It is also important to compare experimental results when a coiled sensing fiber or a sensing fiber with a length of 2.5 m simply placed on the table is perturbed by the speakers. For the coiled sensing fiber, the speech recognition quality curve is shown in
Figure 12 in red. It is more rugged compared with the one obtained with PZT disturbance, which is probably due to the peculiarities of sound wave propagation from the speakers along the sensing fiber. However, for the Whisper NN, a cut-off recognition frequency is about 10 kHz. At an ADC sampling frequency of 25 kHz, there is a sharp deterioration of the recognition quality, perhaps because of some random ambient acoustic noise increasing during this experiment. However, for higher sampling frequencies, the quality of recognition is better, and the percentage of words recognized reaches 72.2% (the Levenshtein distance is 104). At a sampling frequency of 40 kHz, the recognition quality decreases again. This characterizes the microphone with a coiled sensing element as unstable over time, probably because of its high sensitivity to both wanted (speech) and unwanted (acoustic noise) disturbances.
As per the setup with a sensing element glued to a metal plate (the curve is shown in purple in
Figure 12), for some sampling frequencies, the recognition quality also drops sharply. However, in general, the quality of speech recognition increases with the sampling frequency. Such a sensing fiber configuration allows speech recording and recognition at frequencies lower than 10 kHz, better than the others, except for the sensing fiber with wFBGs. When comparing the three dependencies obtained with the Whisper NN for a coiled sensing fiber, a sensing fiber placed simply on the table (yellow curve), and a sensing fiber glued to a metal plate, one can see that at a sampling frequency of about 5 kHz, the best result is obtained with a sensing fiber glued to a metal plate. However, when the sampling frequency is greater than 10 kHz, the quality of speech recognition using a coiled sensing fiber becomes higher than the other two configurations. Thus, for a pulse repetition rate of more than 10 kHz, increasing sensitivity using a metal plate becomes unsuitable since, in this case, the result is the worst: the speech recognition quality is less than 66.3% (the Levenshtein distance is 102).
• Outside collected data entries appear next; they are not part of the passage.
/-- R411 to R417, R419, R379: a module row settles, reads and is OK with its record's version, class and proposals, or ends with its ERROR; it is removed, or read again; a cage shows the page
read and the values polled; a proposal is taken into the buffered values of its port.
Where the spec leaves a point open, the model’s choice stands (log 131, 132). -/
def Obligations.ModulesAndCages : Prop :=
  (∀ (s : State) (m : Fin 8), s.dev.midRuns = true → s.dev.modState m = 0 →
    ∃ t, exec (.moduleInsert m) s = .next t ∧ t.dev.modState m = 1 ∧
      t.dev.rd F.MID_STATUS_PRESENT = setBit (s.dev.rd F.MID_STATUS_PRESENT) m true ∧
      t.dev.rd (modSticky F.MID_STICKY_INSERT_SEEN0 m) = 1 ∧ t.dev.rd F.MID_IRQ_STATUS_INSERTED = 1) ∧
  (∀ (s : State) (m : Fin 8), s.dev.midRuns = true → s.dev.modState m = 1 →
    ∃ t, exec (.moduleSettleExpiry m) s = .next t ∧
      (s.dev.modClash m = false → t.dev.modState m = 2 ∧ t.dev.rd (F.MID_MOD_STATUS_ERROR.at [m]) = 0) ∧
      (s.dev.modClash m = true → t.dev.modState m = 5 ∧ t.dev.rd (F.MID_MOD_STATUS_ERROR.at [m]) = 7)) ∧
  (∀ (s : State) (m : Fin 8) (record : List Byte) (nacks : Fin 4), s.dev.midRuns = true → s.dev.modState m = 2 →
    ∃ t, exec (.moduleRecordRead m record nacks) s = .next t ∧
      t.dev.rd F.MID_NACKS_COUNT = satAdd 32 (s.dev.rd F.MID_NACKS_COUNT) nacks ∧
      (nacks.val = 3 → t.dev.modState m = 4 ∧ t.dev.rd (F.MID_MOD_STATUS_ERROR.at [m]) = 1) ∧
      (nacks.val ≠ 3 → omirError record = 0 → t.dev.modState m = 3 ∧ t.dev.rd (F.MID_MOD_STATUS_ERROR.at [m]) = 0 ∧
        t.dev.rd (F.MID_MOD_STATUS_VERSION.at [m]) = leAt record 4 1 ∧ t.dev.rd (F.MID_MOD_STATUS_CLASS.at [m]) = leAt record 8 2 ∧
        t.dev.rd (F.MID_MOD_LENGTH_LENGTH.at [m]) = leAt record 6 2 ∧ (t.dev.mid.rows.get {} m).record = record.take (leAt record 6 2)) ∧
      (nacks.val ≠ 3 → omirError record ≠ 0 → t.dev.modState m = 4 ∧
        t.dev.rd (F.MID_MOD_STATUS_ERROR.at [m]) = omirError record)) ∧
  (∀ (s : State) (m : Fin 8), s.dev.midRuns = true → s.dev.modState m ≠ 0 →
    ∃ t, exec (.moduleRemove m) s = .next t ∧ t.dev.modState m = 0 ∧ t.dev.mid.props.find? (2 * m.val) = none ∧
      t.dev.mid.props.find? (2 * m.val + 1) = none ∧ t.dev.rd F.MID_IRQ_STATUS_REMOVED = 1) ∧
  (∀ (s : State) (m : Fin 8), s.dev.midRuns = true → 3 ≤ s.dev.modState m →
    ∃ t, exec (.moduleReread m) s = .next t ∧ t.dev.modState m = 1 ∧ t.dev.ques = s.dev.ques) ∧
  (∀ (s : State) (c : Fin 4) (page : List Byte), s.dev.midRuns = true → s.dev.on (F.NET_CFG_EN.at [c]) = true →
    ∃ t, exec (.sfpRead c page) s = .next t ∧
      (page ≠ [] → t.dev.rd (F.MID_SFP_STATUS_PRESENT.at [c]) = 1 ∧
        t.dev.rd (F.MID_SFP_STATUS_CC_OK.at [c]) = bit (sfpSumOk page) ∧
        (sfpSumOk page = false → t.dev.rd (F.MID_SFP_STATUS_SPEEDS.at [c]) = 0)) ∧
      (page = [] → t.dev.rd (F.MID_SFP_STATUS_PRESENT.at [c]) = 0 ∧
        t.dev.rd F.MID_NACKS_COUNT = satAdd 32 (s.dev.rd F.MID_NACKS_COUNT) 1)) ∧
  (∀ (s : State) (c : Fin 4) (page : List Byte), s.dev.midRuns = true → s.dev.on F.MID_CFG_SFP_POLL_EN = true →
    s.dev.on (F.MID_SFP_STATUS_DDM.at [c]) = true → s.dev.on (F.NET_CFG_EN.at [c]) = true → page ≠ [] →
    ∃ t, exec (.sfpPoll c page) s = .next t ∧ t.dev.rd (F.MID_SFP_TEMP_TEMP.at [c]) = beAt page 0 2 ∧
      t.dev.rd (F.MID_SFP_POWER_TX.at [c]) = beAt page 6 2 ∧ t.dev.rd (F.MID_SFP_POWER_RX.at [c]) = beAt page 8 2 ∧
      registersBut s t [F.MID_SFP_TEMP_TEMP.at [c], F.MID_SFP_POWER_TX.at [c], F.MID_SFP_POWER_RX.at [c]]) ∧
  (∀ (s : State) (mask : BitVec 16) (p : Nat) (x : Proposal), hostMay s true 0x9804 0 0 (toBE 2 mask.toNat) →
    bitList 16 mask.toNat = [p] → s.dev.mid.props.find? p = some x →
    ∃ t, exec (.applyProposals .host mask) s = .next t ∧
      t.dev.rdB (F.APT_CFG_MODE.at [p]) = x.mode % 2 ^ F.APT_CFG_MODE.w ∧
      t.dev.rdB (F.APT_CFG_SLOTS.at [p]) = x.slots % 2 ^ F.APT_CFG_SLOTS.w ∧
      t.dev.rdB (F.APT_TX_MASK_MASK.at [p]) = x.txMask % 2 ^ F.APT_TX_MASK_MASK.w ∧
      t.dev.rd (F.APT_CFG_MODE.at [p]) = s.dev.rd (F.APT_CFG_MODE.at [p]))

/-- R304 to R308, R316: the active's token carries its records and flags; a standby keeps a good token for its boundary and counts a bad FCS; at the deadline
a whole token is consumed and a missing one counted. TIME frames are sent and give the lane's offset and delay; a command waits for its boundary; RESYNC takes
the state it is sent.
Where the spec leaves a point open, the model’s choice stands (log 134, 136, 143). -/
def Obligations.PairLinkFrames : Prop :=
  (∀ s : State, s.dev.booted = true → s.dev.paired = true → s.dev.roleMode = .active → s.dev.irmonUp = true →
    ∃ t, exec .tokenSend s = .next t ∧ t.dev.pair.records = [] ∧ t.dev.pair.flags = 0 ∧ t.dev.pair.sent = s.dev.tokenFlags ∧
      t.dev.regs = s.dev.regs ∧ (s.dev.pair.records = [] → t.dev.out = s.dev.out ++
        [.irmon 1 (tokenFrame 0 1 s.dev.tokenFlags (grid48 s.dev.time.tai + 1) s.dev.odp.journal.head [])])) ∧
  (∀ (s : State) (payload : List Byte) (fcsOk : Bool), s.dev.booted = true → s.dev.paired = true → s.dev.irmonUp = true →
    ∃ t, exec (.tokenRx payload fcsOk) s = .next t ∧
      (fcsOk = false → t.dev.rd (F.PAIR_COUNT_COUNT.at [7]) = satAdd 32 (s.dev.rd (F.PAIR_COUNT_COUNT.at [7])) 1 ∧
        t.dev.pair = s.dev.pair) ∧
      (fcsOk = true → payload.length = 24 + 16 * beAt payload 10 2 → beAt payload 0 1 = 1 →
        beAt payload (payload.length - 4) 4 = crc32c (payload.take (payload.length - 4)) → s.dev.mode.mode ≠ .active →
        s.dev.follows = true → grid48 (s.dev.time.tai.addNs 1000) < beAt payload 4 6 →
        t.dev.pair.boundary = beAt payload 4 6 ∧ t.dev.pair.want = beAt payload 2 1 ∧ t.dev.pair.inFlags = beAt payload 3 1 ∧
        t.dev.pair.frames.find? (beAt payload 1 1) =
          some ((List.range (beAt payload 10 2)).map (fun i => slice payload (20 + 16 * i) 16)))) ∧
  (∀ s : State, s.dev.booted = true → s.dev.watches = true → s.dev.follows = true → s.dev.roleMode = .marionette → s.dev.pair.commands = [] →
    s.dev.rd F.PAIR_STATUS_RESYNC_STEP ≠ 5 →
    ∃ t, exec .tokenDeadline s = .next t ∧ t.dev.pair.frames = [] ∧
      (s.dev.pair.boundary = grid48 (s.dev.time.tai.addNs 1000) → s.dev.pair.want = 1 → s.dev.pair.frames.find? 0 = some [] →
        t.dev.regs = s.dev.regs ∧ (bitAt s.dev.pair.inFlags 4 = true → s.dev.mode.mode = .marionette →
          s.dev.mode.decided = none → decides t .vigil 0x0F 0)) ∧
      (s.dev.pair.boundary ≠ grid48 (s.dev.time.tai.addNs 1000) → t.dev.pair.inFlags = 0 ∧ t.dev.rd F.PAIR_STICKY_TOKEN_MISS_SEEN = 1 ∧
        t.dev.rd (F.PAIR_COUNT_COUNT.at [1]) = satAdd 32 (s.dev.rd (F.PAIR_COUNT_COUNT.at [1])) 1)) ∧
  (∀ s : State, s.dev.booted = true → s.dev.paired = true → s.dev.irmonUp = true →
    ∃ t m, exec .timeFrameTx s = .next t ∧ t.dev.out = s.dev.out ++ [.irmon 3 m] ∧ t.dev.pair.timeTx = some s.dev.time.tai ∧
      t.dev.regs = s.dev.regs) ∧
  (∀ (s : State) (f : TimeFrame) (t1 : Tai), s.dev.booted = true → s.dev.paired = true → s.dev.irmonUp = true →
    s.dev.timeSent f = some t1 →
    let ahead := (f.echoed.toSub : Int) - t1.toSub; let behind := (f.received.toSub : Int) - f.sent.toSub
    let offset := (ahead - behind) / 8192 - s.dev.rdS F.PAIR_IRM_CAL_CAL;
    (-2147483648 : Int) ≤ offset → offset < 2147483648 → (-2147483648 : Int) ≤ (ahead + behind) / 8192 → (ahead + behind) / 8192 < 2147483648 →
    ∃ t, exec (.timeFrameRx f) s = .next t ∧ t.dev.rdS F.PAIR_IRM_OFFSET_OFFSET = offset ∧
      t.dev.rdS F.PAIR_IRM_DELAY_DELAY = (ahead + behind) / 8192 ∧ t.dev.pair.timeRx = some (f.sent, f.received) ∧
      t.dev.rd F.PAIR_STATUS_IRMON_UP = 1) ∧
  (∀ (s : State) (c : Command), s.dev.booted = true → s.dev.watches = true → s.dev.irmonUp = true → s.dev.pair.commands = [] →
    s.dev.indexAt s.dev.time.tai < c.boundary →
    ∃ t, exec (.commandFrameRx c) s = .next t ∧ t.dev.pair.commands = [c] ∧ t.dev.pair.head = max s.dev.pair.head c.seq ∧
      t.mem = s.mem) ∧
  (∀ (s : State), s.dev.booted = true → s.dev.mode.mode = .resync → s.dev.pair.halted = false → s.dev.irmonUp = true →
    2 ≤ s.dev.rd F.PAIR_STATUS_RESYNC_STEP →
    (∀ (c : Fin 256) (i : Nat), ∃ t, exec (.stateFrameRx (.contextNext c i)) s = .next t ∧ (t.dev.ctx c).nextK = i) ∧
    (s.dev.rd F.PAIR_STATUS_RESYNC_STEP = 3 →
      ∃ t, exec (.stateFrameRx .libraryDone) s = .next t ∧ t.dev.rd F.PAIR_STATUS_RESYNC_STEP = 4) ∧
    (s.dev.rd F.PAIR_STATUS_RESYNC_STEP = 4 → s.dev.tpath = 2 → s.dev.timeNow = some 14 → ∀ b : Nat,
      ∃ t, exec (.stateFrameRx (.boundary b)) s = .next t ∧ t.dev.pair.named = some b ∧ t.dev.rd F.PAIR_STATUS_RESYNC_STEP = 5))

/-- R309, R310, R313, R314: each millisecond's record is kept and sent, the partner's kept, and a missing one is a mismatch; heartbeats go out on every port in service
and an authentic one is heard; each sign of a lost active is set.
Where the spec leaves a point open, the model’s choice stands (log 137 to 139). -/
def Obligations.PairDigestsAndSigns : Prop :=
  (∀ s : State, s.dev.booted = true → s.dev.paired = true → s.dev.audioRuns = true → s.dev.irmonUp = true →
    s.dev.pair.theirs.find? (msOf s.dev.time.tai - 1) = none →
    ∃ t, exec .digestCompute s = .next t ∧
      t.dev.pair.own.find? (msOf s.dev.time.tai - 1) = some (s.dev.digest (msOf s.dev.time.tai - 1)) ∧
      t.dev.out = s.dev.out ++ [.irmon 2 (s.dev.digest (msOf s.dev.time.tai - 1))] ∧ t.dev.regs = s.dev.regs) ∧
  (∀ (s : State) (record : List Byte), s.dev.booted = true → s.dev.paired = true → s.dev.irmonUp = true → record.length = 32 →
    beAt record 28 4 = crc32c (record.take 28) → s.dev.pair.own.find? (beAt record 0 8) = none →
    ∃ t, exec (.digestRx record) s = .next t ∧ t.dev.pair.theirs.find? (beAt record 0 8) = some record ∧
      (bitAt (beAt record 24 1) 0 = true → beAt record 0 8 ∈ t.dev.pair.imperfect)) ∧
  (∀ (s : State) (ms : BitVec 64) (r : List Byte), s.dev.booted = true → s.dev.paired = true → s.dev.mode.mode ≠ .resync →
    s.dev.pair.own.find? ms.toNat = some r → s.dev.pair.theirs.find? ms.toNat = none → ms.toNat + 2 ≤ msOf s.dev.time.tai →
    s.dev.excused ms.toNat = false → s.dev.rd F.PAIR_STATUS_MISMATCH_RUN = 0 →
    ∃ t, exec (.digestMissing ms) s = .next t ∧ t.dev.pair.own.find? ms.toNat = none ∧ t.dev.rd F.PAIR_STICKY_MISMATCH_SEEN = 1 ∧
      t.dev.rd F.PAIR_MM_MASK_MASK = 15 ∧ t.dev.rd F.PAIR_STATUS_MISMATCH_RUN = 1 ∧
      t.dev.rd (F.PAIR_COUNT_COUNT.at [2]) = satAdd 32 (s.dev.rd (F.PAIR_COUNT_COUNT.at [2])) 1) ∧
  (∀ s : State, s.dev.booted = true → s.dev.paired = true → (∀ p : Fin 4, s.dev.txFree p 4 = true) →
    let n := ((List.range 4).filter (fun p => s.dev.inServicePort p && s.dev.linkUp p)).length
    ∃ t, exec .heartbeatTx s = .next t ∧ t.dev.pair.hbSeq = s.dev.pair.hbSeq + n ∧ t.dev.out.length = s.dev.out.length + n ∧
      registersBut s t ((List.range 4).map (fun p => F.NET_COUNT_COUNT.at [p, 14]))) ∧
  (∀ (s : State) (p : Fin 4) (source datagram : List Byte) (g : Dgram), Dgram.parse datagram = some g → s.dev.paired = true →
    s.dev.inServicePort p = true → g.kind = 0x10 → hmac16 s.dev.pairKey g.signed = g.tag → g.body.length = 24 →
    s.dev.odp.peerSeq.find? (2 ^ 128 + ofBE (slice source 0 16)) = none → s.dev.mode.mode ≠ .active →
    ∃ t, exec (.heartbeatRx p source datagram) s = .next t ∧ t.dev.rd F.PAIR_STATUS_HB_HEARD = 1 ∧ t.dev.rd F.PAIR_STATUS_SIGN_HB = 0 ∧
      t.dev.rd F.PAIR_PARTNER_MODE = beAt g.body 1 1 % 16 ∧ t.dev.pair.head = beAt g.body 8 8 ∧
      t.dev.rd (F.PAIR_COUNT_COUNT.at [8]) = satAdd 32 (s.dev.rd (F.PAIR_COUNT_COUNT.at [8])) 1) ∧
  (∀ s : State, s.dev.booted = true → s.dev.watches = true →
    ∃ t, exec .claimSign s = .next t ∧ t.dev.rd F.PAIR_STATUS_SIGN_CLAIM = 1 ∧ t.dev.rd F.PAIR_IRQ_STATUS_SIGN = 1 ∧
      t.dev.mode = s.dev.mode) ∧
  (∀ s : State, s.dev.booted = true → s.dev.paired = true →
    ∃ t, exec .irmonSign s = .next t ∧ t.dev.rd F.PAIR_STATUS_IRMON_UP = 0 ∧ t.dev.rd F.PAIR_STICKY_IRMON_LOSS_SEEN = 1 ∧
      (s.dev.watches = true → t.dev.rd F.PAIR_STATUS_SIGN_IRMON = 1) ∧
      (s.dev.watches = true → s.dev.mode.mode = .marionette → s.dev.mode.decided = none → s.dev.rd F.PAIR_STATUS_SIGN_CLAIM = 0 →
        s.dev.rd F.PAIR_STATUS_SIGN_HB = 0 → decides t .estranged 0x0D 0)) ∧
  (∀ s : State, s.dev.booted = true → s.dev.paired = true →
    ∃ t, exec .heartbeatSign s = .next t ∧ t.dev.rd F.PAIR_STATUS_HB_HEARD = 0 ∧ t.dev.rd F.PAIR_PARTNER_MODE = 0xF ∧
      t.dev.rd F.PAIR_STICKY_HB_LOSS_SEEN = 1 ∧
      (s.dev.watches = true → (List.range 4).any s.dev.linkUp = true → t.dev.rd F.PAIR_STATUS_SIGN_HB = 1))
The results demonstrate that it is fundamentally possible to recognize speech recorded by a fiber microphone based on φ-OTDR with a pulse repetition rate of frep > 10 kHz with an accuracy of more than 50%, even when a linear sensing fiber is simply placed on a table. If there is an issue of increasing the quality of speech recognition without increasing the pulse repetition rate, a coiled fiber can be used, which can increase the system’s sensitivity and, in practice, be easily implemented in the case of short-length paths. The best recognition quality, when a real acoustic disturbance is applied to the fiber by the speakers, is obtained when a sensing fiber with wFBGs is used. The results obtained with a wFBG sensing fiber and those obtained when a hollow PZT cylinder with a sensing fiber was used are interesting to compare in two spectral ranges and using two recognition methods. For the Whisper NN, the cut-off recognition frequency with the PZT actuator is 5 kHz, and in a frequency range less than 10 kHz, the speech recognition quality in a scheme with the sensing fiber wound around the PZT is the best. At the same time, for a sensing fiber with wFBGs, the cut-off recognition frequency is 10 kHz, and when fD = 3 kHz and fD = 5 kHz, few words are recognized by the Whisper NN, so the percentage of recognition is 30%, and the Levenshtein distance is more than 200. Thus, when the fiber is perturbed by the speakers, wFBGs make it possible to ensure the best recognition quality and stable operation of the fiber microphone. At a lower pulse repetition rate, recognition quality significantly depends on the recognition algorithm. As seen in the experimental results, it is clear that the Yandex Speechkit recognizes almost 70% of words at fD = 5 kHz, while the Whisper NN recognizes less than 30%.
An important result is that the speech recognition quality increases with the pulse repetition rate, which limits the spectrum that can be recorded. A low pulse repetition rate results in a loss of high-frequency components. High frequencies in human speech are important, as they carry meaning. They are not only used to express emotions and intonation but also to help distinguish sounds and words in a speech, give brightness and clarity to the voice, and improve speech intelligibility in noisy environments. Therefore, even using effective neural network algorithms, recognition quality above 75% is ensured only at high pulse repetition rates. However, this limits the maximum length of the sensing fiber. Thus, it is necessary to find a compromise between the available sensing fiber length and the desired quality of speech recognition, which depends on the task specification to be solved. For example, when increasing the pulse repetition rate, only a shorter sensing fiber length is possible, which allows for obtaining a higher quality of speech recognition within the observed area. This might be preferable when it is necessary to clearly capture all commands with an error of less than a few words, for example, for voice control systems within a limited area of one apartment, office, etc. When one needs to increase the length of the sensor, only a lower recognition quality can be obtained, but this allows, for example, serving more users simultaneously without increasing equipment costs. In this case, one can recognize only the keywords of the conversation, which, for example, will mark that at a specific coordinate along the sensor, there is a request for some service, and subsequently, the command can be clarified when contacting again.